Recently, I talked with Jim Roberts and Joe Zingo of the renowned Actor’s Cabaret of Eugene, Oregon, about their 2007 production of Blue’s Clues Live! The Most Spectacular Place.
The Actor’s Cabaret of Eugene (ACE) opened their first season in 1979 and have since presented over 350 productions. The Artistic Director at ACE is Joe Zingo, a retired South Eugene High School teacher of 29 years. The Executive Director and Producer is Jim Roberts.
They were enthusiastic to relate the amazing response to the production.“When we produced BLUES CLUES, we found a completely new audience. The children ranged from 2 years to 7. It was great to watch them all react, sing and try to help find the clues along with the cast. Most had never seen any live performance before, and they LOVED the show,” said Zingo.

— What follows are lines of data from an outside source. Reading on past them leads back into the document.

-- ==== Sys2Proof/Machine/Core.lean ====
section
/-! DEFINITION. The machine the host runs: state, step and reset. -/

/-- The CT3416 as the host's machine. -/
def Sys2Proof.core : Host.Core := { State := Sys2Proof.Machine.State, Fault := Sys2Proof.Machine.Fault, Refusal := Sys2Proof.Machine.Refusal, step := Sys2Proof.Machine.step, reset := Sys2Proof.Machine.State.reset }
end

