/-- Answer Call that answers no call: an empty stack, another slot than the top entry's, and an orphaned top entry, which is
popped with its notices (R62, R64). MODEL'S CHOICE: the entry's identity is its level (log 12). -/
def Obligations.AnswerCallWithoutLiveTopEntry : Prop :=
  ∀ (p : Port) (n : SlotNo) (result : Byte) (words : List Byte) (req : Request) (s : State),
    TakenOnline s p 0x31 (byteOf n.val :: result :: byteOf (words.length / 2) :: words) req →
    words.length % 2 = 0 → words.length ≤ 12 →
    ((s.port p).stack = [] →
      exec (.answerCall p (byteOf n.val :: result :: byteOf (words.length / 2) :: words)) s =
        .next (s.modPort p (replied req 0x31 .notInService []))) ∧
    (∀ below e, (s.port p).stack = below ++ [e] → e.slot ≠ n →
      exec (.answerCall p (byteOf n.val :: result :: byteOf (words.length / 2) :: words)) s =
        .next (s.modPort p (replied req 0x31 .notTop [byteOf e.slot.val, yesNoByte e.orphaned]))) ∧
    ∀ below e, (s.port p).stack = below ++ [e] → e.slot = n → e.orphaned = true →
      exec (.answerCall p (byteOf n.val :: result :: byteOf (words.length / 2) :: words)) s =
        .next (s.modPort p fun ps =>
          replied req 0x31 .orphaned (wordBytes e.tag)
            { ps with
              stack := below
              nest := e.saved
              notices := ps.notices.filter fun k => !k.raisedAbout below.length })

/-- Open Nesting and Close Nesting: OFFLINE, else NOT_IN_SERVICE on an empty stack, else they set NEST (R58, R59). MODEL'S
CHOICE: the check byte of a frame without parameters is its third byte (log 28). -/
def Obligations.NestingCommandsSetNest : Prop :=
  ∀ (p : Port) (req : Request) (s : State),
    (Receives s p (frame 0x32 []) req →
      ((s.port p).mode = .offline → exec (.openNesting p []) s = .next (s.modPort p (replied req 0x32 .offline []))) ∧
      (IsOnline s p → (s.port p).stack = [] →
        exec (.openNesting p []) s = .next (s.modPort p (replied req 0x32 .notInService []))) ∧
      (IsOnline s p → (s.port p).stack ≠ [] →
        exec (.openNesting p []) s = .next (s.modPort p fun ps => replied req 0x32 .ok [] { ps with nest := .opened }))) ∧
    (Receives s p (frame 0x33 []) req →
      ((s.port p).mode = .offline → exec (.closeNesting p []) s = .next (s.modPort p (replied req 0x33 .offline []))) ∧
      (IsOnline s p → (s.port p).stack = [] →
        exec (.closeNesting p []) s = .next (s.modPort p (replied req 0x33 .notInService []))) ∧
      (IsOnline s p → (s.port p).stack ≠ [] →
        exec (.closeNesting p []) s = .next (s.modPort p fun ps => replied req 0x33 .ok [] { ps with nest := .closed })))

/-- Stack Status reports NEST, the depth, ten bytes an entry from the bottom up, and the length of the pending order (R67,
R192). MODEL'S CHOICE: the check byte of a frame without parameters is its third byte (log 28). -/
def Obligations.StackStatusReportsEntriesBottomUp : Prop :=
  ∀ (p : Port) (req : Request) (s : State), TakenOnline s p 0x34 [] req →
    exec (.stackStatus p []) s =
      .next (s.modPort p (replied req 0x34 .ok
        ([(if (s.port p).nest = .opened then 0x01 else 0x00), byteOf (s.port p).stack.length] ++
        ((s.port p).stack.flatMap fun e =>
          [byteOf e.slot.val, byteOf e.service, byteOf e.priority, byteOf e.caller.val] ++ wordBytes e.tag ++
          [yesNoByte e.orphaned] ++
          (match e.orphaned, s.slot e.slot with
            | false, some c =>
              [yesNoByte c.cancelAsked] ++
                wordOf (match c.state with
                  | .inService (some l) => l
                  | _ => 0)
            | _, _ => [0x00, 0x00, 0x00])) ++
        [byteOf (s.pendingCalls p).length])))
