-- ==== Sys2Proof/Laws/Blocks.lean ====
section
/-! SUPPORT. Spans of blocks and runs of FREE blocks: which blocks they hold, which block decides a refusal, and what the
searches of Claim Blocks find. -/

namespace Sys2Proof.Machine

/-! ### Spans -/

/-- A span holds the blocks from its first on. -/
theorem mem_spanBlocks (first count : Nat) (b : BlockNo) :
    b ∈ spanBlocks first count ↔ first ≤ b.val ∧ b.val < first + count := by
  simp only [spanBlocks, List.mem_filterMap, List.mem_range]
  constructor
  · rintro ⟨i, hi, h⟩
    split at h
    · cases h; simp; omega
    · cases h
  · rintro ⟨h1, h2⟩
    refine ⟨b.val - first, by omega, ?_⟩
    have := b.isLt
    rw [dif_pos (by omega)]
    congr 1; apply Fin.ext; simp; omega

/-- A span stands in ascending order. -/
theorem spanBlocks_ascending (first count : Nat) : (spanBlocks first count).Pairwise (· < ·) := by
  simp only [spanBlocks, List.pairwise_filterMap]
  refine (List.pairwise_lt_range (n := count)).imp ?_
  intro a b hab x hx y hy
  split at hx
  · split at hy
    · cases hx; cases hy; exact Fin.lt_def.2 (by simp; omega)
    · cases hy
  · cases hx

/-- The numbers of a span that does not wrap determine it. -/
theorem eq_spanBlocks (first count : Nat) (h : first + count ≤ 256) (bs : List BlockNo)
    (hb : bs.map Fin.val = (List.range count).map (first + ·)) : bs = spanBlocks first count := by
  have : (spanBlocks first count).map Fin.val = (List.range count).map (first + ·) := by
    simp only [spanBlocks, List.map_filterMap]
    rw [← List.filterMap_eq_map]
    refine List.filterMap_congr ?_
    intro i hi
    have := List.mem_range.1 hi
    rw [dif_pos (by omega)]; rfl
  exact (List.map_injective_iff.2 Fin.val_injective) (hb.trans this.symm)

/-- With every block OWNED by the port no block decides a refusal. -/
theorem decidingBlock_none {s : State} {p : Port} {l : List BlockNo} (h : ∀ b ∈ l, s.block b = .owned p) :
    decidingBlock s p l = none := by
  induction l with
  | nil => rfl
  | cons b bs ih =>
    simp only [decidingBlock, if_pos (h b List.mem_cons_self)]
    exact ih fun k hk => h k (List.mem_cons_of_mem _ hk)

/-- The first block that is not OWNED by the port decides. -/
theorem decidingBlock_some {s : State} {p : Port} {l : List BlockNo} {b : BlockNo} {st : Status}
    (hasc : l.Pairwise (· < ·)) (hb : b ∈ l) (h1 : s.block b ≠ .owned p)
    (h2 : ∀ k ∈ l, k.val < b.val → s.block k = .owned p)
    (h3 : st = if (s.block b).owner = some p then .blockBusy else .notOwner) : decidingBlock s p l = some (st, b) := by
  induction l with
  | nil => cases hb
  | cons k ks ih =>
    obtain ⟨ha, hp⟩ := List.pairwise_cons.1 hasc
    rcases List.mem_cons.1 hb with rfl | hb'
    · simp only [decidingBlock, if_neg h1, h3]; split <;> rfl
    · have : s.block k = .owned p := h2 k List.mem_cons_self (ha b hb')
      simp only [decidingBlock, if_pos this]
      exact ih hp hb' fun j hj => h2 j (List.mem_cons_of_mem _ hj)

end Sys2Proof.Machine

namespace Sys2Proof.Statement

open Sys2Proof Sys2Proof.Machine

variable {req : Request}

/-- The refusal of a span, in the statements' words. -/
theorem decidingBlock_of_decides {s : State} {p : Port} {first count : Nat} {b : BlockNo} {st : Status}
    (h : Decides s p first count b st) :
    decidingBlock (s.modPort p (verified req)) p (spanBlocks first count) = some (st, b) := by
  obtain ⟨h1, h2, h3, h4⟩ := h
  refine decidingBlock_some (spanBlocks_ascending _ _) ((mem_spanBlocks _ _ _).2 h1) h2 ?_ h4
  intro k hk hlt
  exact h3 k ((mem_spanBlocks _ _ _).1 hk).1 hlt

/-- No refusal of a span that is OWNED throughout. -/
theorem decidingBlock_of_allOwned {s : State} {p : Port} {first count : Nat} (h : AllOwned s p first count) :
    decidingBlock (s.modPort p (verified req)) p (spanBlocks first count) = none :=
  decidingBlock_none fun b hb => h b ((mem_spanBlocks _ _ _).1 hb).1 ((mem_spanBlocks _ _ _).1 hb).2

/-! ### Runs of FREE blocks -/

/-- The model's test of a run. -/
theorem freeRun_iff (s : State) (p : Port) (count b : Nat) :
    freeRun (s.modPort p (verified req)) count b = true ↔ FreeRun s b count := by
  have : ∀ k : Block, k.isFree = true ↔ k = .free := by intro k; cases k <;> simp [Block.isFree]
  simp only [freeRun, Bool.and_eq_true, decide_eq_true_eq, List.all_eq_true, mem_spanBlocks, FreeRun, this, modPort_block]
  constructor
  · rintro ⟨h1, h2⟩; exact ⟨h1, fun b h3 h4 => h2 b ⟨h3, h4⟩⟩
  · rintro ⟨h1, h2⟩; exact ⟨h1, fun b h => h2 b h.1 h.2⟩

/-- The longest run that the search finds is one of the list, or the one that ends before it, or the best before. -/
theorem longestRun_is_run : ∀ (l : List Block) (cur best : Nat), cur ≤ best →
    (longestRun cur best l = best ∨
      (∃ i n, i + n ≤ l.length ∧ n = longestRun cur best l ∧
        ∀ j, i ≤ j → (hj : j < i + n) → ∀ h, (l[j]'h).isFree = true) ∨
      (∃ n, n ≤ l.length ∧ cur + n = longestRun cur best l ∧ ∀ j, j < n → ∀ h, (l[j]'h).isFree = true)) ∧
    best ≤ longestRun cur best l
  | [], cur, best, h => by simp [longestRun]
  | k :: ks, cur, best, h => by
    simp only [longestRun]
    split
    · next hk =>
      have ih := longestRun_is_run ks (cur + 1) (max best (cur + 1)) (by omega)
      refine ⟨?_, by omega⟩
      rcases ih.1 with h1 | ⟨i, n, h1, h2, h3⟩ | ⟨n, h1, h2, h3⟩
      · by_cases hb : cur + 1 ≤ best
        · left; rw [h1]; omega
        · right; right
          refine ⟨1, by simp, by rw [h1]; omega, ?_⟩
          intro j hj h; have : j = 0 := by omega
          subst this; simpa using hk
      · right; left
        refine ⟨i + 1, n, by simp; omega, h2, ?_⟩
        intro j h4 h5 h6
        obtain ⟨j, rfl⟩ : ∃ j', j = j' + 1 := ⟨j - 1, by omega⟩
        simpa using h3 j (by omega) (by omega) (by simpa using h6)
      · right; right
        refine ⟨n + 1, by simp; omega, by omega, ?_⟩
        intro j hj h
        cases j with
        | zero => simpa using hk
        | succ j => simpa using h3 j (by omega) (by simpa using h)
    · next hk =>
      have ih := longestRun_is_run ks 0 best (by omega)
      refine ⟨?_, ih.2⟩
      rcases ih.1 with h1 | ⟨i, n, h1, h2, h3⟩ | ⟨n, h1, h2, h3⟩
      · left; exact h1
      · right; left
        refine ⟨i + 1, n, by simp; omega, h2, ?_⟩
        intro j h4 h5 h6
        obtain ⟨j, rfl⟩ : ∃ j', j = j' + 1 := ⟨j - 1, by omega⟩
        simpa using h3 j (by omega) (by omega) (by simpa using h6)
      · right; left
        refine ⟨1, n, by simp; omega, by omega, ?_⟩
        intro j h4 h5 h6
        obtain ⟨j, rfl⟩ : ∃ j', j = j' + 1 := ⟨j - 1, by omega⟩
        simpa using h3 j (by omega) (by simpa using h6)

/-- No run of the list is longer than the longest that the search finds. -/
theorem longestRun_is_longest : ∀ (l : List Block) (cur best : Nat),
    (∀ i n, i + n ≤ l.length → (∀ j, i ≤ j → j < i + n → ∀ h, (l[j]'h).isFree = true) → n ≤ longestRun cur best l) ∧
    (∀ n, n ≤ l.length → (∀ j, j < n → ∀ h, (l[j]'h).isFree = true) → cur ≤ best → cur + n ≤ longestRun cur best l) ∧
    best ≤ longestRun cur best l
  | [], cur, best => by simp [longestRun]
  | k :: ks, cur, best => by
    simp only [longestRun]
    split
    · next hk =>
      have ih := longestRun_is_longest ks (cur + 1) (max best (cur + 1))
      refine ⟨?_, ?_, by omega⟩
      · intro i n h1 h2
        cases i with
        | zero =>
          cases n with
          | zero => omega
          | succ n =>
            have := ih.2.1 n (by simp at h1; omega) (fun j hj h => h2 (j+1) (by omega) (by omega) (by simpa using h)) (by omega)
            omega
        | succ i =>
          exact ih.1 i n (by simp at h1; omega) (fun j h3 h4 h => h2 (j+1) (by omega) (by omega) (by simpa using h))
      · intro n h1 h2 h3
        cases n with
        | zero => omega
        | succ n =>
          have := ih.2.1 n (by simp at h1; omega) (fun j hj h => h2 (j+1) (by omega) (by simpa using h)) (by omega)
          omega
    · next hk =>
      have ih := longestRun_is_longest ks 0 best
      refine ⟨?_, ?_, by omega⟩
      · intro i n h1 h2
        cases i with
        | zero =>
          cases n with
          | zero => omega
          | succ n => exact absurd (h2 0 (by omega) (by omega) (by simp)) hk
        | succ i =>
          exact ih.1 i n (by simp at h1; omega) (fun j h3 h4 h => h2 (j+1) (by omega) (by omega) (by simpa using h))
      · intro n h1 h2 h3
        cases n with
        | zero => omega
        | succ n => exact absurd (h2 0 (by omega) (by simp)) hk

/-- A run of the block table as a run of its list. -/
theorem freeRun_items (s : State) (i n : Nat) :
    FreeRun s i n ↔
      i + n ≤ s.blocks.items.length ∧ ∀ j, i ≤ j → j < i + n → ∀ h, (s.blocks.items[j]'h).isFree = true := by
  have hf : ∀ k : Block, k.isFree = true ↔ k = .free := by intro k; cases k <;> simp [Block.isFree]
  have hlen := s.blocks.len
  simp only [FreeRun, hf]
  constructor
  · rintro ⟨h1, h2⟩; exact ⟨by omega, fun j h3 h4 h => h2 ⟨j, by rw [s.blocks.len] at h; exact h⟩ h3 h4⟩
  · rintro ⟨h1, h2⟩; exact ⟨by omega, fun b h3 h4 => h2 b.val h3 h4 (by rw [s.blocks.len]; exact b.isLt)⟩

/-- The lowest run that the search finds. -/
theorem lowestRun_some {s : State} {p : Port} {first count : Nat} (hf : FreeRun s first count) (hc : 1 ≤ count)
    (hlow : ∀ b, b < first → ¬FreeRun s b count) : lowestRun (s.modPort p (verified req)) count = some first := by
  simp only [lowestRun]
  rw [List.find?_range_eq_some]
  refine ⟨(freeRun_iff _ _ _ _).2 hf, ?_, ?_⟩
  · have := hf.1; simp; omega
  · intro j hj
    have := hlow j hj
    rw [← freeRun_iff s p] at this
    simpa using this

/-- The search finds no run when there is none. -/
theorem lowestRun_none {s : State} {p : Port} {count : Nat} (hno : ∀ b, ¬FreeRun s b count) :
    lowestRun (s.modPort p (verified req)) count = none := by
  simp only [lowestRun, List.find?_eq_none]
  intro b _ h
  exact hno b ((freeRun_iff _ _ _ _).1 h)

/-- The longest run of the block table. -/
theorem longestRun_eq {s : State} {longest : Nat} (hex : ∃ b, FreeRun s b longest)
    (hmax : ∀ b, ¬FreeRun s b (longest + 1)) : longestRun 0 0 s.blocks.items = longest := by
  have hm := longestRun_is_longest s.blocks.items 0 0
  have hs := (longestRun_is_run s.blocks.items 0 0 (by omega)).1
  obtain ⟨b, hb⟩ := hex
  have h1 : longest ≤ longestRun 0 0 s.blocks.items := by
    obtain ⟨a1, a2⟩ := (freeRun_items s b longest).1 hb
    exact hm.1 b longest a1 a2
  by_contra hne
  have hlt : longest + 1 ≤ longestRun 0 0 s.blocks.items := by omega
  rcases hs with h | ⟨i, n, e1, e2, e3⟩ | ⟨n, e1, e2, e3⟩
  · omega
  · exact hmax i ((freeRun_items s i (longest + 1)).2 ⟨by omega, fun j h4 h5 h => e3 j h4 (by omega) h⟩)
  · exact hmax 0 ((freeRun_items s 0 (longest + 1)).2 ⟨by omega, fun j _ h5 h => e3 j (by omega) h⟩)

end Sys2Proof.Statement
end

“Those parents who watched BLUES CLUES on TV with their children, loved the opportunity to share BLUES CLUES LIVE with their kids, since there are so few shows written for pre-schoolers,” Roberts added. “We also had teenagers who thought of it as ‘nostalgic’ when they started watching and really got into the show. We have had many return for other shows since then, both with and without their children.”
The Nickelodeon Live On Stage Collection from TRW comes complete with scripts, scores and a Performance CD that makes rehearsing and performing a snap. And included in each license is a title-specific TOOL KIT book that provides resources direct from NICKELODEON that cover costumes, sets, props and marketing plans that have helped make the collection a smash hit at box offices worldwide.
“The show (BLUE’S CLUES) sold out very quickly and we had to add performances! We could have run for many more week-ends if our schedule would have permitted,” Zingo continued, ” We were turning people away at the door when we ran out of tickets to sell, a problem every theater loves to have. Everyone showed up ready to see their childhood TV show, LIVE, or present BLUES CLUES to their children for the first time. Whatever their reasoning for buying the tickets they loved what they saw. It was a great theatrical experience for everyone.”